The Coming Internet Depression
A Leading New Economy Proponent Predicts Economic Bust

A new book by Michael Mandel argues the high-tech boom is about to go bust
and the fallout will be worse than you think.
Could all of the factors that have led the nation into its high-tech boom,
also spell the end of the longest economic growth period in the country's
history? That's the argument made by Michael Mandel, economics editor at
BusinessWeek magazine and a much-lauded business journalist. Until now,
Mandel has been a leading proponent of the New Economy. But in a new book
coming out Oct. 9, Mandel has a very different story to tell - a severe
downturn that will not only devastate technology stocks and the stock market
as a whole, but wreak havoc across the entire economy. We've got an
exclusive look at the first chapter of Mandel's The Coming Internet
Depression.

Peril and Promise

Every economic era is afflicted by its own unique curse. Agricultural
economies were tied to the rhythms of the harvests. Villages would prosper
when crops were good, and suffer when drought or pests withered the fields.
A long enough drought could devastate a region or even a civilization.
Trading economies, like that of England in the 1600s, were considerably less
affected by a failed harvest in a single location, since they could import
food if necessary. But the growing importance of overseas trade introduced
new sources of unpredictable fluctuations.
The opening up of new trading opportunities could create a burst of new
wealth and prosperity. Alternatively, a flood of gold or silver from
overseas - as when Spain conquered Mexico - could ignite an inflationary
boom. The free flow of goods between nations was regularly impeded by war,
religious disputes, and deliberate currency manipulations by governments.
The result, according to one historian, was that "variations in prosperity
were random and discontinuous."

Growth More Predictable . or Less?

The gradual shift to an industrial economy seemingly made growth more
controllable and predictable. No longer was prosperity tied to the harvest
or the vagaries of colonial exploitation. The new source of wealth was
systematic investment in capital goods - machinery, factories, railroads,
electrical, and telephone systems - which could be used to multiply human
productivity.
At the same time, the rise of the modern stock and bond markets in the
second half of the 1800s provided financing for large capital projects on a
scale never before dreamed of. The dawn of mass production permitted
industrial economies to achieve unprecedented growth rates and living
standards.
It soon became clear, however, that industrial economies were prone to new
types of economic fluctuations. Worse, these shocks were broader, more
pervasive, and in many ways more violent than any country had experienced
before. Starting in the middle of the 19th century, national and global
capital markets opened up the door, for the first time, to national and
global economic crises - the boom-and-bust cycles in business investment and
labor markets that we now recognize as the familiar business cycle.
In the early 20th century, housing and consumer durables such as autos
joined the business cycle as well. Easy credit would fuel overinvestment and
overproduction, which would be followed by a sharp recession and a daunting
rise in unemployment. The stock market and banking systems necessary for
funding long-term capital investments could go badly awry, paralyzing an
economy dependent on credit. The result was a series of national and
international economic downturns, including deep ones in 1873, 1893, 1907,
1920, and of course 1929. The last event, especially, raised fears that
modern industrial economies were simply too unstable to be trusted.
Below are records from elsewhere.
/-- The peers that take part in a collective. -/
def peersOf (s : State) (a : Arrival) : List Nat := ((a.tab.map (·.1)).filter fun d => d ≠ s.fab.devid).eraseDups

/-- The context that this device binds to collective deliveries of a peer (R419). -/
def admitsPeer (s : State) (dev : Nat) : Bool :=
  s.mmu.inwin.any fun e =>
    bit e.2.w0.toNat 63 && bit e.2.w0.toNat 62 && bit e.2.w0.toNat 52 && bits e.2.w1.toNat 48 16 == dev

/-- PRISM_COLLECTIVE_ARRIVAL (R366, R367): a participant joins; one of this device is announced to its peers, and one of a peer
that no window entry admits is refused. -/
def execPrismCollectiveArrival (a : Arrival) (s : State) : Host.Outcome State Fault Refusal :=
  let a := if a.owner.isNone && !admitsPeer s a.dev then { a with fail := some causeState } else a
  let s := if a.owner.isNone then s
    else { s with fab := { s.fab with out := s.fab.out ++ (peersOf s a).map fun d => .arrival d a } }
  let j := joinArrival (Map.get { arr := [], late := [] } s.joined a.gid) a
  let s := { s with joined := Map.set s.joined a.gid j }
  .next (if (fullInstance j).isSome then due s [.collectiveResult a.gid] else s)

/-- The instance of a GID closes; the arrivals held for the next one open it (R367). -/
def closeInstance (s : State) (gid : Nat) (j : Joined) : State :=
  let n := j.late.foldl joinArrival { arr := [], late := [] }
  let s := { s with joined := if n.arr.isEmpty then Map.erase s.joined gid else Map.set s.joined gid n }
  if (fullInstance n).isSome then due s [.collectiveResult gid] else s

/-- The participants of this device in an instance. -/
def locals (s : State) (ps : List Arrival) : List ((Nat × Nat) × Local) :=
  ps.filterMap fun a => a.owner.bind fun o => (localOf s o).map fun p => (o, p)

/-- Every participant lays out its result: those that lack lines or promotions make the instance wait. -/
def layOutAll (s : State) (ls : List ((Nat × Nat) × Local)) (xs : List (Nat × Nat × SrcElem)) :
    Run × List Landing × List ((Nat × Nat) × List (BitVec 128 × Nat × Nat)) :=
  ls.foldl
    (fun a l =>
      let y := landingOf { a.1 with miss := [] } l.1 l.2 xs
      (y.1, a.2.1 ++ [y.2], if y.1.miss.isEmpty then a.2.2 else a.2.2 ++ [(l.1, y.1.miss)]))
    (Run.start s, [], [])

/-- COLLECTIVE_RESULT (R366 to R369): all participants have arrived, and those of this device complete. -/
def execCollectiveResult (gid : Nat) (s : State) : Host.Outcome State Fault Refusal :=
  match Map.find s.joined gid with
  | none => .next s
  | some j =>
    match fullInstance j with
    | none => .next s
    | some ps =>
      let ls := locals s ps
      match collFail ps with
      | some c =>
        let s := ls.foldl
          (fun s l => setLocal (countLocal s l.2 (cBar (leVal (jobRec l.2.job 0))) 0 (wantLocal l.2) false) l.1
            (resOf (some c) 0 0 false) 0) s
        .next (closeInstance s gid j)
      | none =>
        let out := collElems ps
        let y := layOutAll s ls out.1
        if !y.2.2.isEmpty then .next (y.2.2.foldl (fun s a => askLines s a.1.1 a.1.2 a.2) s)
        else
          let bad := y.2.1.find? fun l => l.cause.isSome && l.n = 0 && l.dst.isSome && l.cause = some causeLayout
          let stop := y.2.1.any fun l => l.cause.isSome
          let pois := out.1.any fun x => x.2.2.pois
          let r := match bad with
            | some _ => y.2.1.foldl (fun (r : Run) (l : Landing) => endLocal r { l with dst := none, cause := some causeLayout } false false 0)
                (Run.start s)
            | none => y.2.1.foldl (fun (r : Run) (l : Landing) => endLocal r l stop pois out.2) y.1
          if !r.prom.isEmpty then
            .next (due (r.prom.foldl (fun s p => promote s p.1 p.2) s) [.collectiveResult gid])
          else .next (closeInstance r.s gid j)

end Sys2Proof.Machine
end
Managing the Business Cycle

But over time, and after intense arguments, economists and policymakers
figured out ways to manage the instability of market economies - a triumph o
f which economists were justifiably proud. As economist Paul Krugman wrote,
"In effect, capitalism and its economists made a deal with the public; it
will be okay to have free markets from now on, because we know enough to
prevent any more Great Depressions."
Measures such as deposit insurance and unemployment insurance were put in
place to protect the industrial economy from its own worst excesses.
Washington policymakers at the Federal Reserve Board, the White House, and
Congress learned how to use monetary and fiscal policy to manage the ups and
downs of the business cycle, cutting interest rates and taxes and boosting
government spending to jump-start growth when recession loomed.
The central bankers at the Fed, despite their innate caution, learned to
embrace the obligations of "lender of last resort." That meant they had a
responsibility, no matter what, to move quickly to pump money into the
financial system whenever it looked like it might unravel.
True, the rule book for managing the business cycle did have to be rewritten
several times. Deficits or surpluses in the federal budget came to be seen
as far less important for regulating the business cycle than monetary
policy.
In the aftermath of the inflationary surge of the 1970s, policymakers became
much more concerned with making sure the economy didn't overheat. By the
beginning of the 1990s, economists were fairly confident that they
understood how to avoid (or at least soften) the business cycle's highs and
lows.

The New Economy Boom

Enter the New Economy, also known as the Information Economy, the Internet
Economy, or the 21st Century Economy. Built around the high-tech revolution
and globalization, the New Economy seemed partially immune from the ills
that plagued the old industrial economy, just as the industrial economy was
partially immune from the vagaries of the harvest. A computerized and
networked supply chain allowed the real-time monitoring of inventories, so
production never got too far ahead of sales.
The combination of soaring productivity and intense competition, at home and
abroad, kept inflation in check despite low unemployment rates. That meant
that instead of acting aggressively to slow the economy, the Federal Reserve
Board could afford to let growth roll.
In February 2000, the expansion that started in March 1991 became the
longest period of uninterrupted growth in U.S. history. This milestone
provoked a burst of enthusiasm from journalists, economists, business
executives, and investors, both in the U.S. and elsewhere - even many who
had been skeptical about the New Economy. More and more people were willing
to consider the notion that the expansion never needed to end.
It would be wonderful if it turns out we have reached the promised land.
Given the misery that recessions and depressions have caused over the years,
any moderation of these fluctuations would be a major benefit of the New
Economy. What's more, the elimination of the business cycle, if it turns out
to be real, would reduce the risk of investing in equities and justify the
lofty valuation of the stock market.